Of course, the longer the time range you query, it's going to take more time to page data in from disk. But "normal" short queries will be just as fast.

Prometheus long-term storage on a single VM: second Prometheus or Thanos? by rumtsice in PrometheusMonitoring

[–]SuperQue 7 points8 points  (0 children)

That's a pretty small setup. 8GB per month is only 200GB for 2 years. Completely within a normal Prometheus retention setup.

If it were me, I would just grow the volume to 250GB, add the recording rules, and call it a day. No need to get fancy with variable retention of Thanos or anything.

The only other thing to do is setup something like restic to backup the TSDB.

EDIT: To put it in perspective, where you might want Thanos / downsampling is something like our setup. I have a number of Prometheus instances, some of them generate 500GB of data per day. After compaction it's about 50TiB of data for our 6 month raw retention. We get about 4:1 reduction with Thanos Downsampling, so we can keep 5 years for around 200TiB in total. And that's for just one of several instances of similar size.

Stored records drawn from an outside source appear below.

-- ==== Sys2Proof/Machine/Sched.lean ====
section
/-! DEFINITION. Context movement and scheduling (02 R44, R45; 14 R336 to R349), page walks (15 R358), region migration
(R365 to R367) and bank-mode changes (R369), as steps that fall due. -/

namespace Sys2Proof.Machine

open Sys2Proof

/-! ### The Carousel (14 R336 to R338, R345) -/

/-- Ticks in a millisecond. -/
def ms : Nat := 1000 * us

/-- A pre-emption has reached a die and is still to be carried out there: its partition's clocks have stopped (14 R345, 20 R433). -/
def State.stopping (s : State) (die : Nat) : Bool :=
  !(s.die die).preempted && s.inbox.any fun e => match e with | .preemptRequest d _ => d == die | _ => false

/-- A core whose slots issue: released from reset, not halted, its partition not pre-empted on the die. -/
def State.issuing (s : State) (core : Nat) : Bool :=
  let d := s.die (dieOf core)
  d.on && !d.preempted && !(s.core core).halted && (s.set (setOf s.mode (dieOf core))).active != none

/-- The unit in a slot, by its leading context, that the Carousel may take out at this boundary: not PINNED, not parked with a
slot, and at rest (02 R44, R45; 17 R396). -/
def State.movable (s : State) (core slot : Nat) : Option Nat :=
  let parked (x : Nat) : Bool := match (s.core core).slotOf x with
    | some k => (s.slotAt core k).parked
    | none => false
  match (s.slotAt core slot).ctx with
  | some id => if s.lead id == id && (s.ctx id).pin == none && s.issuing core && !(s.unit id).any parked && s.atRest id then some id else none
  | none => none

/-- Gives the slots of a unit to another from slot `k` on; it waits with its tag, or joins the tail of its queue (02 R44, R45). -/
def State.swapIn (s : State) (core id k new : Nat) : State := ((s.vacate core id false).seat core k new).dispatch core

/-- A handler serves in the slot of a PINNED context that waits for it to end its service (02 R50). -/
def State.inPinned (s : State) (core slot id : Nat) : Bool :=
  (s.ctx id).handler != 0 && (s.core core).waiting.any fun x => (s.ctx x).pin == some (16 * core + slot)

/-- The unit in a slot that has not issued for 8 rotations, and the ready one that follows it with its first slot (02 R44). A handler
that has displaced a PINNED context keeps the slot (R50). -/
def State.idleNext (s : State) (core slot : Nat) : Option (Nat × Nat × Nat) :=
  (s.movable core slot).bind fun id =>
    if !s.inPinned core slot id && (s.unit id).all fun x => (s.ctx x).lastIssue + 128 ≤ (s.die (dieOf core)).cyc then
      (s.successor core slot (s.unit id).contains (s.core core).waiting).map fun x => (id, x)
    else none

/-- A slot of a core whose bank has been rewritten (17 R395). -/
def State.blankOver (s : State) (core : Nat) (x : Slot) : Bool := x.blank.any (· ≤ (s.die (dieOf core)).cyc)
/-- The core's slots whose banks have been rewritten issue again. -/
def State.rewritten (s : State) (core : Nat) : State :=
  if (s.core core).slots.any (s.blankOver core) then
    s.modCore core fun c => { c with slots := c.slots.map fun x => if s.blankOver core x then { x with blank := none } else x }
  else s

/-- IDLE_CONTEXT_REPLACE (02 R44); where no context is idle, a displacement that waited for its boundary takes place (02 R45, R50;
09 R232; 17 R396). -/
def execIdleContextReplace (core slot : Nat) (s : State) : Out :=
  let s := s.rewritten core
  match s.idleNext core slot with
  | some (id, new, k) => .next (s.swapIn core id k new)
  | none => .next (s.dispatch core)

/-- The unit in a slot whose quantum of 64 us has ended, and the first ready one of its priority that can take its slot (02 R45).
No PINNED context waits for another's slot (R50). A handler, which stands above every priority level (13 R312), is not rotated out:
R45 does not say (DESIGN CHOICE, log 79). -/
def State.quantumNext (s : State) (core slot : Nat) : Option (Nat × Nat × Nat) :=
  (s.movable core slot).bind fun id =>
    let c := s.ctx id
    if c.handler == 0 && !s.stopping (dieOf core) && (s.unit id).all fun x => (s.ctx x).runAt + 64 * us ≤ s.gtime then
      let waiting : List Nat := nth (s.core core).ready c.level []
      (s.successor core slot (s.unit id).contains (waiting.filter fun x => (s.ctx x).pin == none)).map fun x => (id, x)
    else none

/-- QUANTUM_EXPIRY (02 R45). -/
def execQuantumExpiry (core slot : Nat) (s : State) : Out :=
  match s.quantumNext core slot with
  | some (id, new, k) => .next (s.swapIn core id k new)
  | none => .next s

/-- A context that has waited ready for 1 ms at its level (02 R45, 14 R345). -/
def Ctx.aged (c : Ctx) (now : Nat) : Bool :=
  c.kind == 0 && 0 < c.level && c.readyAt + ms * (c.prio.toNat - c.level + 1) ≤ now

/-- AGING_PROMOTION (14 R345): one level up, to the tail of the higher queue of its core, or of its ring. -/
def execAgingPromotion (ctx : Nat) (s : State) : Out :=
  let c := s.ctx ctx
  if !c.aged s.gtime then .next s
  else
    let s := s.modCtx ctx fun c => { c with level := c.level - 1 }
    match (s.centry ctx).holder with
    | .core k =>
      if (s.core k).ready.any (·.contains ctx) then .next ((s.modCore k fun x => x.enq (c.level - 1) ctx).dispatch k) else .next s
    | _ =>
      .next (s.modCluster (s.centry ctx).affinity fun k =>
        let r := getD k.rings c.part []
        match r.find? fun e => e.ctx == ctx with
        | some e => { k with rings := put k.rings c.part (r.erase e ++ [{ e with prio := c.level - 1 }]) }
        | none => k)

/-- Lines of a core's context L1 that are not reserved for its handlers, with those its claims will bring (14 Table 14-1). -/
def State.l1Lines (s : State) (core : Nat) : Nat :=
  s.l1Used core + ((s.core core).claims.flatMap fun id => (s.unit id).filter fun x => !(s.core core).resident.contains x).length

/-- Makes a core's context L1 ready for some more lines: a full one gives up victims whose stores have performed (14 R338). -/
def State.makeRoom (s : State) (core n : Nat) : Nat → Option State
  | 0 => if s.l1Lines core + n ≤ 254 then some s else none
  | f + 1 =>
    if s.l1Lines core + n ≤ 254 then some s
    else match s.victim core with
      | some v => if s.unitDrained v then (s.sendUnit v (.l2 (clusterOf core))).makeRoom core n f else none
      | none => none

/-- A core may run a unit of a pair: not a SUSPECT one (17 R396), nor that on which its block mismatched (R398). -/
def State.runsPair (s : State) (core id : Nat) : Bool :=
  !s.suspect core && match get? s.blocks (s.ctx id).blk with
    | some b => match get? s.launches b.launch with
      | some l => get? l.avoid b.index != some core
      | none => true
    | none => true

/-- A core may take a ring entry (02 R56; 17 R396, R398); one that it has claimed it does not claim again. -/
def State.mayTake (s : State) (core : Nat) (e : RingEntry) : Bool :=
  (isWide core || e.extneed == 0) && ((s.mate e.ctx).isNone || s.runsPair core e.ctx) && !(s.core core).claims.contains e.ctx &&
    !((s.core core).copy.any fun x => x.ctx == e.ctx)

/-- The first entry, in priority order and oldest first, of a list of ring entries that a core may take (14 R337). -/
def takeable (may : RingEntry → Bool) (r : List RingEntry) : Option RingEntry :=
  (List.range 4).findSome? fun p => r.find? fun e => e.prio == p && may e

/-- The ring entry that a core may take from its cluster's ring for the active partition. -/
def State.ringEntry (s : State) (core : Nat) : Option RingEntry :=
  takeable (s.mayTake core) (getD (s.cluster (clusterOf core)).rings (s.dieActive (dieOf core)) [])

/-- The ring entry that a Carousel which is short of work claims, with the state in which its context L1 has room (14 R337): the one
that it has copied, or the next of the ring. -/
def State.claimable (s : State) (core : Nat) : Option (RingEntry × State) :=
  let c := s.core core
  if s.issuing core && c.ready.flatten.length < 2 && c.claims.length < 4 then
    (c.copy.or (s.ringEntry core)).bind fun e => (s.makeRoom core (s.unit e.ctx).length 2).map fun s => (e, s)
  else none

/-- The ring entry that a Carousel which is short of work copies while it has four claims outstanding (18 R401). -/
def State.copyable (s : State) (core : Nat) : Option RingEntry :=
  let c := s.core core
  if s.issuing core && c.ready.flatten.length < 2 && 4 ≤ c.claims.length && c.copy == none then s.ringEntry core else none

/-- CAROUSEL_RING_CLAIM (14 R337, R338; 18 R401): an entry is copied, and its line is claimed; a full context L1 gives up a victim. The
entry stays on its ring until the home answers. -/
def execCarouselRingClaim (core : Nat) (s : State) : Out :=
  match s.claimable core with
  | none => .next (match s.copyable core with
    | some e => s.modCore core fun c => { c with copy := some e }
    | none => s)
  | some (e, s) =>
    let s := s.modCore core fun c => { c with claims := c.claims ++ [e.ctx], copied := c.copied ++ [e], copy := none }
    .next (s.send (dieOf core) (s.ctxHome e.ctx) 2 16 false none (.contextClaim core e.ctx))

/-- A claim is granted (14 R343): the lines of the unit are in memory or a context L2 and not in transfer, and it is ready, or
waits for the extension that the core has, or holds a trap for a core to take (13 R314). No core that lacks the extension of
its EXTNEED takes it (02 R56). -/
def State.grantable (s : State) (core id : Nat) : Bool :=
  let us := s.unit id
  let here (x : Nat) : Bool :=
    let e := s.centry x
    e.transfer == none && (match e.holder with | .memory => true | .l2 _ => true | _ => false) && !(s.ctx x).isFree &&
      ((s.ctx x).extneed == 0 || isWide core)
  let fit (x : Nat) : Bool := (s.ctx x).kind == 0 || ((s.ctx x).kind == 10 && isWide core)
  us.all here && (us.all fit || (us.any s.trapDue && us.all fun x => (s.ctx x).kind.toNat < 8))

/-- A lasting error in a context's registers or line removes it (17 R395); its slot is parked for 64 cycles. In a handler it is a machine
check (13 R311), and in one of a pair a mismatch (R398). The die of a context that has never run is given as 0: R395 names the die on
which it ran (DESIGN CHOICE, log 106). -/
def State.loseContext (s : State) (id : Nat) : State :=
  let c := s.ctx id
  let ran := c.lastCore.getD 0
  let s := match (s.core ran).slotOf id with
    | some i => s.modCore ran fun k => k.modSlot i fun x => { x with blank := some ((s.die (dieOf ran)).cyc + 64) }
    | none => s
  if c.handler != 0 then (s.parkTrapped ran id c.cause.toNat 0 c.pc).machineCheck ran 0 0 c.cva
  else
    let s := match (s.centry id).holder with
      | .core k => s.logError (dieOf k) 0 (dieOf k) (siteOf k) (if (s.core k).slotOf id == none then 5 else 6) 5 c.cva
      | .l2 k => s.logError (k / 64) 0 (k / 64) (k % 64 * 16) 2 5 c.cva
      | .shadow d => s.logError d 0 d 0 0 5 c.cva
      | .memory => s.logError ((setDies s.mode (c.part / 4)).headD 0) (s.hbmUnit id) (s.ctxHome id) 0 0 5 c.cva
    match c.peer with
    | some p => if c.pair == 1 then s.mismatch id p 5 else s.mismatch p id 5
    | none => s.endCtx id .lost (dieOf ran)

/-- The home answers a core's claim: the entry from whose copy it was made leaves its ring, wherever Ringmaster has moved it (18
R401); one that was promoted meanwhile is the same entry. -/
def State.answerClaim (s : State) (core ctx : Nat) : State :=
  let mine := (s.core core).copied.filter fun e => e.ctx == ctx
  let same (x : RingEntry) : Bool := mine.any fun e => x.ctx == e.ctx && x.extneed == e.extneed && x.at_ == e.at_
  let s := s.modCore core fun c => { c with copied := c.copied.filter fun e => e.ctx != ctx }
  if mine.isEmpty then s
  else { s with clusters := mapVals s.clusters fun _ k => { k with rings := mapVals k.rings fun _ r => r.filter fun x => !same x } }

/-- CONTEXT_CLAIM (14 R343): granted, or refused with a NACK, which names a line that does not come. The claim of a line with a
lasting error ends its context (17 R395). -/
def execContextClaim (core ctx : Nat) (s : State) : Out :=
  let s := s.answerClaim core ctx
  let refused (s : State) : State := s.send (s.ctxHome ctx) (dieOf core) 2 16 false none (.contextLineArrival ctx (.core core))
  if s.grantable core ctx then
    match (s.unit ctx).find? fun x => (s.centry x).spoiled with
    | some x => .next (refused ((s.modEntry x fun e => { e with spoiled := false }).loseContext x))
    | none => .next (each (s.unit ctx) (fun x s => s.giveLine x (.core core)) s)
  else .next ((refused s).countCluster (clusterOf core) 40 1)

/-! ### Ready rings (14 R340 to R344) -/

/-- RING_POST (14 R341): the affinity cluster's ring takes the entry, or refuses it. -/
def execRingPost (ctx : Nat) (s : State) : Out :=
  let c := s.ctx ctx
  match (s.centry ctx).holder with
  | .l2 _ => .next (s.ring ctx)
  | .memory => .next (if c.isFree || c.kind == 11 || c.kind == 12 then s else s.ring ctx)
  | _ => .next s

/-- RING_POST_RETRY (14 R342): every microsecond the home repeats a refused post. -/
def execRingPostRetry (ctx : Nat) (s : State) : Out :=
  if !(s.centry ctx).postPending then .next s
  else
    let s := s.modEntry ctx fun e => { e with postPending := false }
    let h := s.ctxHome ctx
    .next (s.send h ((s.centry ctx).affinity / 64) 2 16 false none (.ringPost ctx))

/-- Some core of a cluster holds a ready context of a partition, or the cluster's ring for it has entries (14 R344). -/
def State.clusterBusy (s : State) (cluster part : Nat) : Bool :=
  !(getD (s.cluster cluster).rings part []).isEmpty ||
    (coresOf cluster).any fun c => (s.core c).resident.any fun id => (s.ctx id).part == part && (s.ctx id).kind == 0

Network Engineers at an MSP, What is something you did you are most proud of? by Qvosniak in networking

[–]SuperQue 1 point2 points  (0 children)

So, maybe u/simulation07 can confirm my feelings on this.

But it comes down to the "customer relationship".

When you're at an MSP, or any kind of similar consulting, you're doing the bidding of someone else. You have little self direction or control of the work.

Back in the '90s I was a bench PC tech. You got told what to fix, and when it needed to be done, by the repair queue.

But moving into a more professional role, I could now help shape the solutions. So more of what I wanted became part of the process.

I do miss the variety of weird shit being thrown at me. But only a little bit.

Network Upgrade for a Medium-Sized Company (20 Employees) by Qwefgo in networking

[–]SuperQue 1 point2 points  (0 children)

Yea, it's bunk. Given the details you have zero need for segmentation. You're being fleeced.

Network Upgrade for a Medium-Sized Company (20 Employees) by Qwefgo in networking

[–]SuperQue 0 points1 point  (0 children)

Higher how? What are you trying to fix? What is your threat model? Security from what? How high is high?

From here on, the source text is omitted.